Search engine optimization (SEO) is a cousin, if not a twin, of the way ant colonies and neurons make decisions. A new article in SEED Magazine suggests how this can be true. The article is called Insect colonies offer insight into the mysterious conversations of neurons, illuminating how billions of individual brain cells work in concert to make a single decision.
Search engine spiders collect information about activity related to zillions of internet ants (keywords, etc.) and about what synapses (webpage links) are doing. Based on the concert of this activity search engines make decisions on ranking a webpage. I suggest that if you are interested in how emergent complexity creates findability on the internet, reading the SEED article will loosen up your synapses for pondering this fascinating topic. Here is a sample from SEED:
Choosing a new home, or house hunting, is the most complicated decision an ant colony makes. When an ant nest is overcrowded or damaged, scout ants begin searching for a new building site by making independent evaluations of different spots and reporting back to the colony. A decision is made when a “quorum” is reached, when a certain number of ants agree on a location.

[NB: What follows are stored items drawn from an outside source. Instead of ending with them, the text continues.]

/-- A table word of eight bits, and SET_FILTER 2, 3, 0x7F0 packed as log 5 says. -/
theorem test_table_words :
    decodeTableWord 8 0xC0 = some .reset ∧ decodeTableWord 8 0x94 = some .readRx1 ∧
    decodeTableWord 8 0x44 = some (.loadTx2 0 0 0 []) ∧ decodeTableWord 8 0x01 = some (.initializeOp 0 0) ∧
    decodeTableWord 146 (0x07 + 2 * 2 ^ 42 + 3 * 2 ^ 50 + 0x7F0 * 2 ^ 58) = some (.setFilter 2 3 0x7F0) := by decide

theorem test_table_word_runs :
    nextIs (step (State.reset.withFetchWord 8 0x0C)) fun t =>
      decide (mosiOf t.busLog = [[0x05, 0x0F, 0xE0, 0x00]]) := by decide

/-! ### Codec vectors: V1, V2, V3, V4, V6, V8 of 95_test_vectors -/

theorem test_packId :
    packId 0x007 = (0x00, 0xE0) ∧ packId 0x008 = (0x01, 0x00) ∧ packId 0x123 = (0x24, 0x60) ∧
    packId 0x2AA = (0x55, 0x40) ∧ packId 0x7FF = (0xFF, 0xE0) ∧ packId 0x800 = (0x00, 0x00) ∧
    packId 0xFFFF = (0xFF, 0xE0) := by decide

theorem test_unpackId :
    unpackId 0x24 0x60 = 0x123 ∧ unpackId 0x24 0x7F = 0x123 ∧ unpackId 0x00 0x1F = 0x000 ∧
    unpackId 0x80 0x20 = 0x401 ∧ unpackId 0xFF 0xFF = 0x7FF := by decide

theorem test_lengths :
    clampLen 0x80 = 0 ∧ clampLen 0xFF = 0 ∧ clampLen 3 = 3 ∧ clampLen 8 = 8 ∧ clampLen 9 = 8 ∧ clampLen 127 = 8 ∧
    rxPayloadLen 0x00 = 0 ∧ rxPayloadLen 0x08 = 8 ∧ rxPayloadLen 0x09 = 8 ∧ rxPayloadLen 0x43 = 3 ∧
    rxPayloadLen 0xF0 = 0 := by decide

theorem test_selectTx :
    selectTx defaultConfig 0x03 = some .b0 ∧ selectTx defaultConfig 0x04 = some .b1 ∧
    selectTx defaultConfig 0x44 = some .b1 ∧ selectTx defaultConfig 0x14 = some .b2 ∧
    selectTx defaultConfig 0x50 = some .b0 ∧ selectTx defaultConfig 0x54 = none ∧
    selectTx defaultConfig 0xA8 = some .b0 := by decide

theorem test_availability :
    availOfRxStatus 0x3F = 0 ∧ availOfRxStatus 0x80 = 2 ∧ availOfRxStatus 0xC7 = 3 ∧
    availOfReadStatus 0xFC = 0 ∧ availOfReadStatus 0x02 = 2 ∧
    selectChannel 1 = 1 ∧ selectChannel 2 = 2 ∧ selectChannel 3 = 1 := by decide

/-- R76 and R77: the status bits' places. -/
theorem test_status_bits :
    stRxFull 0x02 .b1 = true ∧ stRxFull 0x02 .b0 = false ∧ rxHasMessage 0x40 .b0 = true ∧
    rxFilterMatch 0x1D = 5 ∧ rxFrameType 0x1D = 3 := by decide

/-- R103's named chip property: "only bits set in `mask` are affected". -/
theorem test_chipModified : chipModified 0xFF 0xE0 0x80 = 0x9F := by decide

/-- R7's defaults: the values of the table of R6. -/
theorem test_defaults :
    defaultConfig.wellFormed = true ∧ defaultConfig.fifoN = 30 ∧ defaultConfig.dummyByte = 0x00 ∧
    defaultConfig.rxClearMask2 = 0x02 ∧ defaultConfig.modeSilent = 0x60 ∧
    defaultConfig.rxb0ctrlFilterOff = 0x64 := by decide

/-! ### Text: the examples of R84 -/

theorem test_text :
    textInstr (.initializeOp 500 1) = "INITIALIZE 500, 1".toList ∧
    textInstr (.send 0x123 3 #v[1, 2, 3, 0, 0, 0, 0, 0]) = "SEND 0x123, 3, [0x01, 0x02, 0x03]".toList ∧
    textInstr (.setFilter 2 3 0x7F0) = "SET_FILTER 2, 3, 0x7F0".toList ∧
    textTxn (.txn [⟨0xA0, 0x5A⟩, ⟨0x00, 0x04⟩]) = "TXN [A0 00] / [5A 04]".toList := by decide

/-! ### Bus commands presented alone: the examples of R100 to R108 -/

theorem test_reset : replies (exec .reset (start [0x5A])) [0x5A] [0xC0] = true := by decide
theorem test_read : replies (exec (.read 0x1D) (start [1, 2, 5])) [5] [0x03, 0x1D, 0x00] = true := by decide
theorem test_write : replies (exec (.write 0x2A 0x00) (start [])) [] [0x02, 0x2A, 0x00] = true := by decide
theorem test_modify : replies (exec (.modify 0x2C 1 0) (start [])) [] [0x05, 0x2C, 0x01, 0x00] = true := by decide
theorem test_readStatus : replies (exec .readStatus (start [9, 4])) [4] [0xA0, 0x00] = true := by decide
theorem test_rxStatus : replies (exec .rxStatus (start [9, 0xC0])) [0xC0] [0xB0, 0x00] = true := by decide
theorem test_loadTx0 :
    replies (exec (.loadTx0 0x24 0x60 3 [1, 2, 3]) (start [])) [] [0x40, 0x24, 0x60, 0, 0, 3, 1, 2, 3] = true := by
  decide
theorem test_loadTx1 :
    replies (exec (.loadTx1 0x24 0x80 1 [0xFF]) (start [])) [] [0x42, 0x24, 0x80, 0, 0, 1, 0xFF] = true := by decide
theorem test_loadTx2 : replies (exec (.loadTx2 0 0x20 0 []) (start [])) [] [0x44, 0, 0x20, 0, 0, 0] = true := by decide
theorem test_rts0 : replies (exec .rts0 (start [])) [] [0x81] = true := by decide
theorem test_rts1 : replies (exec .rts1 (start [])) [] [0x82] = true := by decide
theorem test_rts2 : replies (exec .rts2 (start [])) [] [0x84] = true := by decide
theorem test_readRx0 :
    replies (exec .readRx0 (start [9, 0x24, 0x60, 0, 0, 2, 0xAA, 0xBB])) [0x24, 0x60, 0, 0, 2, 0xAA, 0xBB]
      [0x90, 0, 0, 0, 0, 0, 0, 0] = true := by decide
theorem test_readRx1 :
    replies (exec .readRx1 (start [9, 0, 0x20, 0x12, 0x34, 0xF0])) [0, 0x20, 0x12, 0x34, 0xF0]
      [0x94, 0, 0, 0, 0, 0] = true := by decide

/-! ### Host operations: W1 to W5 and V5 to V12 of 95_test_vectors -/

theorem test_setBitrate_rows :
    gives (exec (.setBitrate 10) (start [])) (codeOnly .ok) [[2, 0x2A, 0x27], [2, 0x29, 0xBF], [2, 0x28, 7]] ∧
    gives (exec (.setBitrate 125) (start [])) (codeOnly .ok) [[2, 0x2A, 3], [2, 0x29, 0xBA], [2, 0x28, 7]] ∧
    gives (exec (.setBitrate 500) (start [])) (codeOnly .ok) [[2, 0x2A, 0], [2, 0x29, 0xB6], [2, 0x28, 4]] ∧
    gives (exec (.setBitrate 1000) (start [])) (codeOnly .ok) [[2, 0x2A, 0], [2, 0x29, 0xA0], [2, 0x28, 2]] := by decide

theorem test_setBitrate_fails :
    gives (exec (.setBitrate 0) (start [])) (codeOnly .fail) [] ∧
    gives (exec (.setBitrate 499) (start [])) (codeOnly .fail) [] ∧
    gives (exec (.setBitrate 0xFFFFFFFF) (start [])) (codeOnly .fail) [] := by decide

theorem test_send :
    gives (exec (.send 0x123 3 #v[1, 2, 3, 4, 5, 6, 7, 8]) (start [9, 0x00])) (codeOnly .ok)
      [[0xA0, 0], [0x40, 0x24, 0x60, 0, 0, 3, 1, 2, 3], [0x81]] ∧
    gives (exec (.send 0x0AB 2 #v[0x10, 0x20, 0, 0, 0, 0, 0, 0]) (start [9, 0x14])) (codeOnly .ok)
      [[0xA0, 0], [0x44, 0x15, 0x60, 0, 0, 2, 0x10, 0x20], [0x84]] := by decide

theorem test_send_edges :
    gives (exec (.send 0x7FF 9 #v[0x11, 0x22, 0x33, 0x44, 0x55, 0x66, 0x77, 0x88]) (start [9, 0])) (codeOnly .ok)
      [[0xA0, 0], [0x40, 0xFF, 0xE0, 0, 0, 8, 0x11, 0x22, 0x33, 0x44, 0x55, 0x66, 0x77, 0x88], [0x81]] ∧
    gives (exec (.send 0x800 0xFF #v[1, 2, 3, 4, 5, 6, 7, 8]) (start [9, 0])) (codeOnly .ok)
      [[0xA0, 0], [0x40, 0, 0, 0, 0, 0], [0x81]] ∧
    gives (exec (.send 0x001 1 #v[1, 2, 3, 4, 5, 6, 7, 8]) (start [9, 0x54])) (codeOnly .fail) [[0xA0, 0]] := by decide

theorem test_receive :
    gives (exec (.receive 2) (start [9, 0x24, 0x60, 0, 0, 1, 0x7E])) (okFrame { id := 0x123, len := 1, data := [0x7E] })
      [[0x94, 0, 0, 0, 0, 0, 0], [5, 0x2C, 2, 0]] ∧
    gives (exec (.receive 3) (start [9, 0, 0, 0x12, 0x34, 0])) (okFrame { id := 0, len := 0, data := [] })
      [[0x90, 0, 0, 0, 0, 0], [5, 0x2C, 1, 0]] := by decide

theorem test_receive_edges :
    gives (exec (.receive 1) (start [9, 0xFF, 0xE0, 0, 0, 0x0F, 1, 2, 3, 4, 5, 6, 7, 8]))
      (okFrame { id := 0x7FF, len := 8, data := [1, 2, 3, 4, 5, 6, 7, 8] })
      [0x90 :: List.replicate 13 0, [5, 0x2C, 1, 0]] ∧
    gives (exec (.receive 0) (start [])) { code := .fail, value := none, frame := .absent } [] ∧
    gives (exec (.receive 4) (start [])) { code := .fail, value := none, frame := .absent } [] := by decide

theorem test_setFilter :
    gives (exec (.setFilter 1 1 0x123) (start [])) (codeOnly .ok) [[2, 0x00, 0x24], [2, 0x01, 0x60]] ∧
    gives (exec (.setFilter 1 2 0x7FF) (start [])) (codeOnly .ok) [[2, 0x04, 0xFF], [2, 0x05, 0xE0]] ∧
    gives (exec (.setFilter 2 1 0x000) (start [])) (codeOnly .ok) [[2, 0x08, 0x00], [2, 0x09, 0x00]] ∧
    gives (exec (.setFilter 2 2 0x001) (start [])) (codeOnly .ok) [[2, 0x10, 0x00], [2, 0x11, 0x20]] ∧
    gives (exec (.setFilter 2 3 0x7F0) (start [])) (codeOnly .ok) [[2, 0x14, 0xFE], [2, 0x15, 0x00]] ∧
    gives (exec (.setFilter 2 4 0x555) (start [])) (codeOnly .ok) [[2, 0x18, 0xAA], [2, 0x19, 0xA0]] := by decide

theorem test_setFilter_fails :
    gives (exec (.setFilter 1 0 0x123) (start [])) (codeOnly .fail) [] ∧
    gives (exec (.setFilter 1 3 0x123) (start [])) (codeOnly .fail) [] ∧
    gives (exec (.setFilter 2 5 0x123) (start [])) (codeOnly .fail) [] ∧
    gives (exec (.setFilter 0 1 0x123) (start [])) (codeOnly .fail) [] ∧
    gives (exec (.setFilter 3 1 0x123) (start [])) (codeOnly .fail) [] := by decide

theorem test_setMask :
    gives (exec (.setMask 1 0x7FF) (start [])) (codeOnly .ok) [[2, 0x20, 0xFF], [2, 0x21, 0xE0]] ∧
    gives (exec (.setMask 2 0x000) (start [])) (codeOnly .ok) [[2, 0x24, 0x00], [2, 0x25, 0x00]] ∧
    gives (exec (.setMask 0 0x7FF) (start [])) (codeOnly .fail) [] ∧
    gives (exec (.setMask 3 0x7FF) (start [])) (codeOnly .fail) [] := by decide

theorem test_filterOn : gives (exec .filterOn (start [])) (codeOnly .ok) [[2, 0x60, 0], [2, 0x70, 0]] := by decide
theorem test_filterOff : gives (exec .filterOff (start [])) (codeOnly .ok) [[2, 0x60, 0x64], [2, 0x70, 0x60]] := by
  decide

theorem test_availableChannels :
    gives (exec .availableChannels (start [9, 0xC0])) (okValue 3) [[0xB0, 0]] ∧
    gives (exec .availableChannels { start [9, 0x02] with cfg := { defaultConfig with availSource := .readStatus } })
      (okValue 2) [[0xA0, 0]] := by decide

theorem test_initialize :
    gives (exec (.initializeOp 500 1) (start [])) (codeOnly .ok)
      [[0xC0], [], [2, 0x2A, 0], [2, 0x29, 0xB6], [2, 0x28, 4], [2, 0x2B, 3], [5, 0x0F, 0xE0, 0]] ∧
    gives (exec (.initializeOp 125 0) (start [])) (codeOnly .ok)
      [[2, 0x2A, 3], [2, 0x29, 0xBA], [2, 0x28, 7], [2, 0x2B, 3], [5, 0x0F, 0xE0, 0]] := by decide

theorem test_initialize_fails :
    gives (exec (.initializeOp 100 1) (fifo3 1 [none, some frameA, none] 1)) (codeOnly .fail)
      [[0xC0], [], [2, 0x2B, 3], [5, 0x0F, 0xE0, 0]] ∧
    nextIs (exec (.initializeOp 100 1) (fifo3 1 [none, some frameA, none] 1)) fun t =>
      decide (t.fifoHead = 0 ∧ t.fifoTail = 0 ∧ t.fifoSize = 0 ∧ t.fifoBuf = [none, some frameA, none]) := by decide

This same process occurs among neurons in a monkey’s visual cortex when the animal performs a visual discrimination task. In the task, a monkey is flashed an image of dots moving in different directions and must decide which way the majority of them are going. When the image appears, neurons in the monkey’s visual cortex gather bits of information from the monkey’s eyes, much like ants evaluating a nest site. As more data is gathered, the neurons with the correct answer gradually increase their firing rate. When their activity reaches a certain threshold level, the monkey makes a decision.
Thus, decisions in both brains and ant colonies are based on thresholds that can be adjusted for either speed or accuracy. Understanding how these mechanisms work “will not only advance our understanding of collective decision making by social insects and individual decision making by vertebrates, but could potentially give us ways to design machines for tackling these kinds of problems,” [researcher James] Marshall says.
One of “these kinds of problems” is adjusting the thresholds of link placement on search engine results pages. Millions of people (think ants) at any moment in time are making decisions on which webpage to open and/or link to (think neuron). It is the collectivity of these decisions that determines online findability.